Нелюбовь к вещи, во-первых и в главных, есть неузнавание ее: в ней - уже знаемого. Первая причина неприятия вещи есть неподготовленность к ней. Простонародье в городе долго не ест наших блюд. Как и дети - новых. Физический отворот головы. Ничего не вижу (на этой картине) и поэтому не хочу смотреть - а чтобы видеть, именно нужно смотреть, чтобы увидеть - всматриваться. Обманутая надежда глаза, привыкшего по первому взгляду - то есть по прежнему, чужих глаз, следу - видеть. Не дознаваться, а узнавать. У стариков усталость (она и есть отсталость), у обывателя предустановленность, у живописца, не любящего современной поэзии, - заставленность (головы и всего существа) - своим. Во всех трех случаях страх усилия, вещь простимая - пока не судят.
Единственный достойный уважения случай. То есть единственно законное неприятие вещи, - неприятие ее в полном знании. Да, знаю, да, читаю, да, признаю - но предпочитаю (положим) Тютчева, мне, хочу моей крови и мысли, более сродного.
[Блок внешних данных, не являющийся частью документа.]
-- ==== Sys2Proof/Machine/Merges.lean ====
section
/-!
DEFINITION. Step jobs, fielders, catchers and merges: eligibility, opening a merge, units, acceptance, withdrawal (R179 to R184, R204 to
R224, R240 to R245).
-/
namespace Sys2Proof.Machine

/-- Whether the leaves of a layer of a reviving session have arrived (R262). -/
def layerThere (s : State) (i layer : Nat) : Bool :=
  match (sessAt s i).revive with
  | none => true
  | some v =>
    let h := sessShape s i
    v.rootLeft == 0 && v.leafLeft.all (fun e => e.1 / h.lambda / h.heads != layer || e.2 == 0)

/-- Whether a query block or step of a session names a job. A step that has released its last layer no longer holds its job (R29; log entry
26). -/
def worksFor (x : Session) (j : Nat) : Bool :=
  (match x.step with | some st => st.job == j && !st.ending | none => false) || (x.qblock.toList ++ x.qwait).any (fun b => b.job == j)

/-- Whether dispatch holds an assignment of job `j` that is ready to issue (R240): a layer that waits for its merge and whose leaves are there
(R262), or a merge with units not yet started. -/
def jobReady (s : State) (n : Nat) (j : Job) : Bool :=
  j.members.any (fun i =>
    let x := sessAt s i
    (match x.step with | some st => st.job == n && st.phase == .ready && layerThere s i st.layer | none => false) ||
    (match x.qblock with | some b => b.job == n && b.phase == .ready && layerThere s i b.layer | none => false)) ||
  s.merges.any (fun e => e.2.job == n && !e.2.closing && !e.2.todo.isEmpty)

/-- Whether a job has an assignment outstanding on a fielder (R242). -/
def jobOutstanding (s : State) (n : Nat) : Bool :=
  s.merges.any (fun e => e.2.job == n && !e.2.closing && !e.2.todo.isEmpty)

/-- Whether job `n` holds its partition's fielder set. -/
def jobHolds (s : State) (n : Nat) (j : Job) : Bool := (partAt s j.partition).holder == some n

/-- Bring the jobs' times up to date: when each one that does not hold the set, or has been cut, became eligible (R240, R244, R245), since when
the holder is idle (R242). -/
def touchJobs (s : State) : State :=
  { s with jobs := s.jobs.map (fun e =>
      let j := e.2
      let el := jobReady s e.1 j
      let idle := jobHolds s e.1 j && !jobOutstanding s e.1
      (e.1, { j with
        eligibleAt := if el && (!jobHolds s e.1 j || j.cutting) then some (j.eligibleAt.getD (now s)) else none
        idleAt := if idle then some (j.idleAt.getD (now s)) else none })) }

/-- The bytes of queries that dispatch keeps for jobs that do not hold their set (R240). -/
def queryStore (s : State) : Nat :=
  let idle (n : Nat) : Bool := match Tab.find s.jobs n with | some j => !jobHolds s n j | none => true
  (s.sessions.map (fun e =>
    (match e.2.step with
     | some st => if idle st.job && st.phase != .merging && st.phase != .formed && st.phase != .idle then st.query.length else 0
     | none => 0) +
    ((e.2.qblock.toList.filter (fun b => b.phase == .ready) ++ e.2.qwait).map (fun b => if idle b.job then b.query.length else 0)).sum)).sum

/-- Whether the query store has no room for `bytes` more of job `n` (R240). -/
def storeFull (s : State) (n bytes : Nat) : Bool :=
  (match Tab.find s.jobs n with | some j => !jobHolds s n j | none => true) && 67108864 < queryStore s + bytes

/-- Release the fielder set that a job holds (R241, R242). -/
def releaseSet (n : Nat) (s : State) : State :=
  match Tab.find s.jobs n with
  | none => s
  | some j =>
    let s := { s with jobs := Tab.put s.jobs n { j with heldAt := none, idleAt := none, cutting := false } }
    if (partAt s j.partition).holder == some n then modPart j.partition (fun p => { p with holder := none }) s else s

/-- A job ends and its number is free (R243). -/
def endJob (n : Nat) (s : State) : State :=
  let s := releaseSet n s
  { s with jobs := Tab.drop s.jobs n }

/-- Whether a job ends (R243): closed with nothing it carried left, or every member TOMBSTONE, FAULTED or FREE. -/
def jobOver (s : State) (n : Nat) (j : Job) : Bool :=
  (j.closed && !j.members.any (fun i => worksFor (sessAt s i) n)) ||
  j.members.all (fun i =>
    let st := (sessAt s i).entry.state
    st == .tombstone || st == .faulted || st == .free)

/-- End the jobs that are over (R243). -/
def reapJobs (s : State) : State :=
  touchJobs ((s.jobs.filter (fun e => jobOver s e.1 e.2)).foldl (fun t e => endJob e.1 t) s)

/-- The open job that lists a session (R237). -/
def jobOf (s : State) (i : Nat) : Option Nat := (s.jobs.find? (fun e => e.2.members.contains i)).map Prod.fst

/-- The merge of a session that is open or closing, with its tag (R206). -/
def mergeOf (s : State) (i : Nat) : Option (Nat × Merge) := s.merges.find? (fun e => e.2.index == i)

/-- The state with merge `t` replaced. -/
def setMerge (t : Nat) (m : Merge) (s : State) : State := { s with merges := Tab.put s.merges t m }

/-- Unreserved node store of a catcher (R205, R207). -/
def storeFree (s : State) (c : Nat) : Nat :=
  33554432 - ((s.merges.filter (fun e => e.2.catcher == c)).map (fun e => e.2.reserve)).sum

/-- Head group and window of a merge (R207's procedure), from `hg` and `wb`. -/
def fitMerge (qp ws z : Nat) : Nat → Nat → Nat → Nat × Nat
  | 0, hg, wb => (hg, wb)
  | fuel + 1, hg, wb =>
    if hg * qp * (16 + wb + ws) * z ≤ 33554432 then (hg, wb)
    else if wb > 8 then fitMerge qp ws z fuel hg (wb / 2)
    else if hg > 1 then fitMerge qp ws z fuel ((hg + 1) / 2) wb
    else fitMerge qp ws z fuel hg (wb / 2)

/-- Query positions per pass (R179). -/
def passSize (h : Shape) : Nat := 65536 / (h.group * h.d * 4)

/-- The catchers in R205's order of search for a session's index. -/
def catcherOrder (i : Nat) : List Nat :=
  let q := (i / 8388608) % 4
  ([q, q ^^^ 1, q ^^^ 2, q ^^^ 3].map (fun f => (List.range 8).map (fun c => 8 * f + c))).flatten

/-- The fielder that reads a block of a head (R115, R145): the one whose pseudo-channel holds the block's first page in HBM, which a fork may
share with a parent of another index; else that of the block's stripe (R114; log entry 59). -/
def blockFielder (s : State) (i layer : Nat) (h : Shape) (head b : Nat) : Nat :=
  let p := (sessAt s i).entry.partition
  match (List.range (512 / h.run)).findSome? (fun j => frameOf s i h layer head (512 * b + j * h.run)) with
  | some f => frameFielder f
  | none => (stripeFielder s p i h layer head (if holdsPos s p (512 * b) then localPos s p (512 * b) / 512 else b)).getD 0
Всякий волен выбирать себе любимых, вернее никто своих любимых выбирать не волен: рада бы, предположим, любить свой век больше предыдущего, но не могу. Не могу да и не обязана. Любить никто не обязан, но всякий нелюбящий обязан знать: то, чего не любит, - раз, почему не любит - два.
Враждуют низы, горы - сходятся. «Под небом места много всем» - это лучше всего знают горы. И одинокие пешеходы. А до суждения остальных: отсталых, усталых или отстать боящихся, до суждения и предпочтения незнающих нам, по выяснению, а самому искусству и до выяснения - дела нет.
Есть нечто в стихах, что важнее их смысла: - их звучание.
.....
Спросить бы тех, кто на войну уходили с Пастернаком и Блоком в кармане.